* [Task to carry out] What is needed is an exact retyping of the records below, from the first line through the line that contains "13 ∨ ty = 12)".

* [Stored dataset items]
# # #

-- ==== Sys2Proof/Machine/Vector.lean ====
section
/-! DEFINITION. The V-form instructions, majors 52 to 57 (R360 to R370): their checks at issue, a beat of a walk, rows of
major 54, channel streams as operands, and one meaning for each instruction. -/

namespace Sys2Proof.Machine

/-! ## Destination types (R360) -/

/-- R360. Does an et field admit a destination element type, under the selectors of FMT? -/
def destOk (fmt : Word) (et ty : Nat) : Bool :=
  match et with
  | 0 => decide (ty = 1)
  | 1 => decide (ty = 2)
  | 2 => decide (ty = 3)
  | 3 => decide (ty = 4)
  | 4 => decide (ty = 9 ∨ ty = 14)
  | 5 => decide (ty = 8 ∨ ty = 13 ∨ ty = 12)
  | 6 => decide ((ty = 5 ∧ fmtSelector fmt 8 = 4) ∨ (ty = 6 ∧ fmtSelector fmt 8 = 5) ∨ (ty = 10 ∧ fmtSelector fmt 8 ≤ 3))
  | _ => decide ((ty = 7 ∧ fmtSelector fmt 4 = 6) ∨ (ty = 11 ∧ fmtSelector fmt 4 ≤ 3))

/-- R360. E, the elements a beat covers. -/
def beatElems (et ty : Nat) : Nat :=
  match et with
  | 0 => 16
  | 1 => 32
  | 2 => 32
  | 3 => 32
  | 4 => 16
  | 5 => if ty = 12 then 128 else 64
  | 6 => 64
  | _ => 128

/-! ## Operands -/

/-- How a stream supplies the elements of a beat: one for each destination element; the one element at its position
(VFILL); by the destination's position divided by a block size (R364); or one for each with its coordinate taken from
an earlier operand (VGATH). -/
inductive VSrc where
  | seq (z : Nat)
  | fill (z : Nat)
  | scale (z : Nat) (blk : Nat)
  | by (z : Nat) (col : Nat)
  deriving DecidableEq, Repr

/-- The stream register of an operand. -/
def VSrc.reg : VSrc → Nat
  | .seq z => z
  | .fill z => z
  | .scale z _ => z
  | .by z _ => z

/-- A V-form operation: et, rc, the destination, the operands, and the operand that gives the destination's coordinate
(VSCAT). -/
structure VOp where
  et : Nat
  rc : Nat
  d : Nat
  srcs : List VSrc
  dcol : Option Nat
  deriving DecidableEq, Repr

/-- R360. The checks at issue: every stream bound, the destination admitted, each source of its class, no channel stream
inside a static region, and no keep toward one (R370). -/
def vOk (s : State) (op : VOp) (classes : List (Nat → Bool)) : Bool :=
  let fmt := s.th.fmt
  let zd := s.z op.d
  let zs := op.srcs.map fun x => s.z x.reg
  decide (zd.zm ≠ 0) && destOk fmt op.et zd.shape.et &&
    (zs.zip classes).all (fun (z, c) => decide (z.zm ≠ 0) && c z.shape.et && etSelector fmt z.shape.et) &&
    (s.free? || (zd :: zs).all fun z => decide (z.zm ≠ 2)) && !(decide (zd.zm = 2) && decide (op.rc = 3))

/-! ## Beats and their place in the instruction -/

/-- Is this the first beat of its instruction? -/
def firstBeat (s : State) : Bool := if s.buffered then decide (s.th.rep.beat = 0) else !s.th.going

/-- The start of a walk: the mode and SRDC of its issue are kept (R242, R260), and nothing is gathered. -/
def openWalk (s : State) : State :=
  if firstBeat s then s.mod fun th => { th with
    vflags := 0, vsrd := false, vphase := 0, vrow := [], vrm := rmOf th.status, vsrdc := stSrdc th.status }
  else s

/-- R361. What a walk has gathered enters STATUS: its flags and, at its last beat, the advance of SRDC. -/
def closeWalk (s : State) (last : Bool) : State :=
  s.mod fun th =>
    let st := orFlags th.status th.vflags
    { th with
      status := if last && th.vsrd then bumpSrdc st else st
      vflags := 0, vsrd := false, vphase := 0, vrow := [] }

/-- A beat that is not performed: the flags of those performed stand (R361, R362). -/
def stopWalk (s : State) (b : Bad) : State := badly (closeWalk s false) b

/-- The buffer's next instruction after the last beat of the current one (R182, R347). -/
def RepBuf.next (r : RepBuf) : RepBuf :=
  if r.quit then { r with running := false, quit := false, left := 0, beat := 0, idx := 0 }
  else if r.idx + 1 < r.body.length then { r with idx := r.idx + 1, beat := 0 }
  else if r.left ≤ 1 then { r with running := false, left := 0, iter := r.iter + 1, idx := 0, beat := 0 }
  else { r with left := r.left - 1, iter := (r.iter + 1) % 2 ^ 32, idx := 0, beat := 0 }

/-- A buffered instruction waits in its place for the next own slot. -/
def repHold (s : State) : State :=
  s.mod fun th => { th with rep := { th.rep with due := nextOwn s.cyc s.cur.slot } }

/-- R128, R129. Does a beat meet a unit under copy? -/
def beatCopies (s : State) (gs : List Got) : Bool :=
  gs.any fun g => match g.place with
    | some (_, a) => (match homeOf s (a / 2) with | some h => copying s h (a / 2) 1 | none => false)
    | none => false

/-- R161, R167, R169. The further owner slots that a beat with these runs (R359) and places costs. -/
def beatCost (s : State) (runs : List (Nat × Bool)) (gs : List Got) : Nat :=
  runCost runs + portCost s runs + (if beatCopies s gs then 1 else 0)

/-- R161, R167. A beat that costs further owner slots is performed in the last of them; a buffered one in the first, its runs
behind it charged in time alone (DESIGN CHOICE, log 86). `body` is given the slots that are then still to be charged. -/
def inBeat (s : State) (runs : List (Nat × Bool)) (gs : List Got) (body : State → Nat → State) : State :=
  let cost := beatCost s runs gs
  let copies := beatCopies s gs
  if s.buffered then body (if copies then count s s.cur.core.die 70 else s) cost
  else if s.th.delay ≠ 0 ∨ cost = 0 then body s 0
  else (if copies then count s s.cur.core.die 70 else s).mod fun th => perfAdd { th with
    wait := .run, ready := nextOwn s.cyc s.cur.slot + 16 * (cost - 1), delay := if copies then 2 else 1 } 3 cost

/-- A beat is done, with its runs (R359): the next beat or the next instruction follows, `cost` owner slots late. -/
def endBeat (s : State) (last : Bool) (runs : List (Nat × Bool)) (cost : Nat) : State :=
  let fl := s.th.vflags
  let s := if last then closeWalk s true else s
  if s.buffered then
    s.mod fun th => { th with
      runsAt := s.cyc, runs := runs, beatFlags := if last then fl else 0
      rep := { (if last then th.rep.next else { th.rep with beat := th.rep.beat + 1 }) with
        due := nextOwn s.cyc s.cur.slot + 16 * cost } }
  else if last then retire s false (1 + cost) else nextBeat s cost

/-! ## Channel streams (R370) -/

/-- The walk position that the coordinates of an override name in a message. -/
def channelPos (h : Shape) (p : Nat) (k : Option Int) : Nat :=
  match k with
  | none => p
  | some v =>
    let i := (digits h.ext p).set h.idim (v % max 1 (h.ext.getD h.idim 1)).toNat
    i.getD 0 0 + h.ext.getD 0 1 * (i.getD 1 0 + h.ext.getD 1 1 * (i.getD 2 0 + h.ext.getD 2 1 * i.getD 3 0))

/-- The link format of a channel stream: of the message to be read, or of the entry of the state to send at. -/
def channelFmt (s : State) (z : ZReg) (write : Bool) : Nat :=
  let lf := if write then fieldAt (entryOf s s.cur.core z.zep) 3 1 else (nextMsg s s.cur.core z.zep).lfmt.toNat % 16
  if lf = 0 then z.shape.et else lf

/-- The place of an element: of a memory stream as R357 gives; of a message to be read, in its buffer; of one to be sent,
its position. -/
def vReach (s : State) (z : ZReg) (write : Bool) (p : Nat) (k : Option Int) : Except Bad Got :=
  if z.zm = 2 then
    let q := channelPos z.shape p k
    if write then .ok ⟨some (0, q), none⟩
    else
      let c := s.cur.core
      let a := 2 * (unitPa s c z.zep (nextUnit s c z.zep) + 24) + q * (etBits (channelFmt s z false) / 4)
      .ok ⟨some (a, a), none⟩
  else reach s s.cur z write p k

/-- The width by which a stream's runs are formed. -/
def vBits (s : State) (z : ZReg) (write : Bool) : Nat :=
  if z.zm = 2 then etBits (channelFmt s z write) else etBits z.shape.et

/-- R370. The element at a place: of a message, decoded into the stream's type with S clear. -/
def vElem (s : State) (z : ZReg) (g : Got) : Except Bad Elem :=
  if z.zm = 2 then
    let m := nextMsg s s.cur.core z.zep
    if m.lfmt.getLsbD 5 then .error (.poison 0 0)
    else do
      let e ← elemAt s (channelFmt s z false) g
      pure (e.map fun (v, _) => (linkIn s s.cur z.shape.et (m.lfmt.toNat % 16) v, false))
  else elemAt s z.shape.et g

/-- The runs of an operand's beat; what is sent lies in no buffer of this core. -/
def vRuns (s : State) (z : ZReg) (write : Bool) (gs : List Got) : List (Nat × Bool) :=
  if z.zm = 2 && write then [] else streamRuns s s.cur (vBits s z write) write gs

/-- R370. Does a channel stream fit the shape entry of its state? -/
def channelFits (z : ZReg) (entry : List Byte) : Bool :=
  decide (z.zpos = 0 ∧ z.shape.et = fieldAt entry 1 1 ∧ z.shape.rank = fieldAt entry 2 1) &&
    (List.range 4).all fun d => decide (z.shape.ext.getD d 0 = fieldAt entry (4 + 2 * d) 2)

/-- What the checks of a channel stream at issue come to. -/
inductive ChanCheck where
  | fine
  /-- A closed endpoint whose closure has been seen: the instruction completes without effect. -/
  | gone
  | trap (t : Trap)
  deriving DecidableEq, Repr

/-- R370, R334. The checks of a channel stream at issue; `whole` says that its message is used whole. -/
def channelCheck (s : State) (z : ZReg) (write whole : Bool) : ChanCheck :=
  let c := s.cur.core
  let n := z.zep
  let e := epOf s c n
  if decide (e.est ≠ .free) && decide (e.slot ≠ s.cur.slot) then .trap (trapProtocol 1 n)
  else if decide (e.est = .closed) && !(!write && msgReady s c n) then
    if e.seen then .gone else .trap ⟨6, BitVec.ofNat 64 (n + 256 * e.cname.toNat)⟩
  else
    let entry := entryOf s c n
    match stateCheck e (epRec s c n) (if write then 1 else 2) (some z.ztype.toNat) 0 true (whole && channelFits z entry) false with
    | 0 => .fine
    | cause => .trap (trapProtocol cause n)

/-- A V-form waits for a channel: its thread parks, or its buffer holds it. -/
def vPark (s : State) (k : Cond) : State := if s.buffered then repHold s else parkOn s k

/-- What an instruction named a channel stream must wait for, if anything (R203, R225, R339). -/
def channelWait (s : State) (z : ZReg) (write : Bool) : Option Cond :=
  let c := s.cur.core
  let e := epOf s c z.zep
  if write then
    if releaseWaits s then some .ack
    else if decide (e.est = .delegin) && !e.redirected then some (.redirected z.zep)
    else if e.credit = 0 then some (.credit z.zep)
    else none
  else if acquireWaits s then some .ack
  else if msgReady s c z.zep then none
  else some (.arrival z.zep)

/-- R370. Checks and parks of the channel streams of an instruction before its first beat: each with whether it is written
and used whole. -/
def withChannels (s : State) (zs : List (ZReg × Bool × Bool)) (body : State → State) : State :=
  let mine := zs.filter fun x => decide (x.1.zm = 2)
  if mine.isEmpty || !firstBeat s then body s
  else
    let results := mine.map fun (z, write, whole) => channelCheck s z write whole
    match results.find? (fun r => decide (r ≠ ChanCheck.fine)) with
    | some (.trap t) => raise s t
    | some _ => if s.buffered then s.mod fun th => { th with rep := { th.rep.next with due := nextOwn s.cyc s.cur.slot } }
      else retire s false 1
    | none =>
      match (mine.map fun (z, write, _) => channelWait s z write).find? Option.isSome with
      | some (some k) => vPark s k
      | _ => body (s.mod fun th => { th with finishing := !s.buffered })

/-- R370. At the last beat the messages read are consumed and the message formed is sent. -/
def endChannels (s : State) (d : ZReg) (srcs : List ZReg) : State :=
  let c := s.cur.core
  let s := (srcs.filter fun z => decide (z.zm = 2)).foldl (fun s z => consume s c z.zep (nextMsg s c z.zep)) s
  if d.zm ≠ 2 then s
  else
    let f := channelFmt s d true
    let lf := fieldAt (entryOf s c d.zep) 3 1
    let vals := (List.range d.shape.total).map fun p => match s.th.vrow.find? fun x => x.1 = 2 ^ 41 + p with
      | some (_, bs) => leNat bs
      | none => 0
    sendOn s c d.zep d.ztype (BitVec.ofNat 8 lf) (fleetId s s.th (epOf s c d.zep).peer) (packBits (etBits f) vals)

/-- R361, R370. The element formed for a destination: for a channel in the message's link format. -/
def vForm (s : State) (d : ZReg) (rc p : Nat) (v : VVal) : Formed :=
  if d.zm = 2 then
    let et := d.shape.et
    let f := channelFmt s d true
    let held (x : Pair) (q : Nat) (fl : Flags) : Formed :=
      let (n, fl') := roundInto s s.cur.core s.th.fmt f (walkMode s.th rc) (walkDraw s.th p) q x
      ⟨n, false, fl ||| fl', true⟩
    match v with
    | .raw n b =>
      if f = et && !b then ⟨n, false, 0, false⟩
      else held (elemPair s s.cur et (some (n, b))) (etQ et) 0
    | .held x q fl => held x q fl
    | .int i fl rounded =>
      if etInteger et then formElem s s.cur et rc p (.int i fl rounded)
      else
        let (r, fl') := roundOdd .w32 (.ofInt i) false
        held r 24 (fl ||| fl')
  else formElem s s.cur d.shape.et rc p v

/-- An element put at its place, or kept for the message. -/
def vPut (s : State) (d : ZReg) (g : Got) (e : Formed) : State :=
  if d.zm = 2 then
    match g.place with
    | some (_, p) => s.mod fun th => { th with vrow := th.vrow ++ [(2 ^ 41 + p, leBytes 4 e.bits)] }
    | none => s
  else putElem s d.shape.et g e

# # #

* [Solution for this problem]
-- ==== Sys2Proof/Machine/Vector.lean ====
section
/-! DEFINITION. The V-form instructions, majors 52 to 57 (R360 to R370): their checks at issue, a beat of a walk, rows of
major 54, channel streams as operands, and one meaning for each instruction. -/

namespace Sys2Proof.Machine

/-! ## Destination types (R360) -/

/-- R360. Does an et field admit a destination element type, under the selectors of FMT? -/
def destOk (fmt : Word) (et ty : Nat) : Bool :=
  match et with
  | 0 => decide (ty = 1)
  | 1 => decide (ty = 2)
  | 2 => decide (ty = 3)
  | 3 => decide (ty = 4)
  | 4 => decide (ty = 9 ∨ ty = 14)
  | 5 => decide (ty = 8 ∨ ty = 13 ∨ ty = 12)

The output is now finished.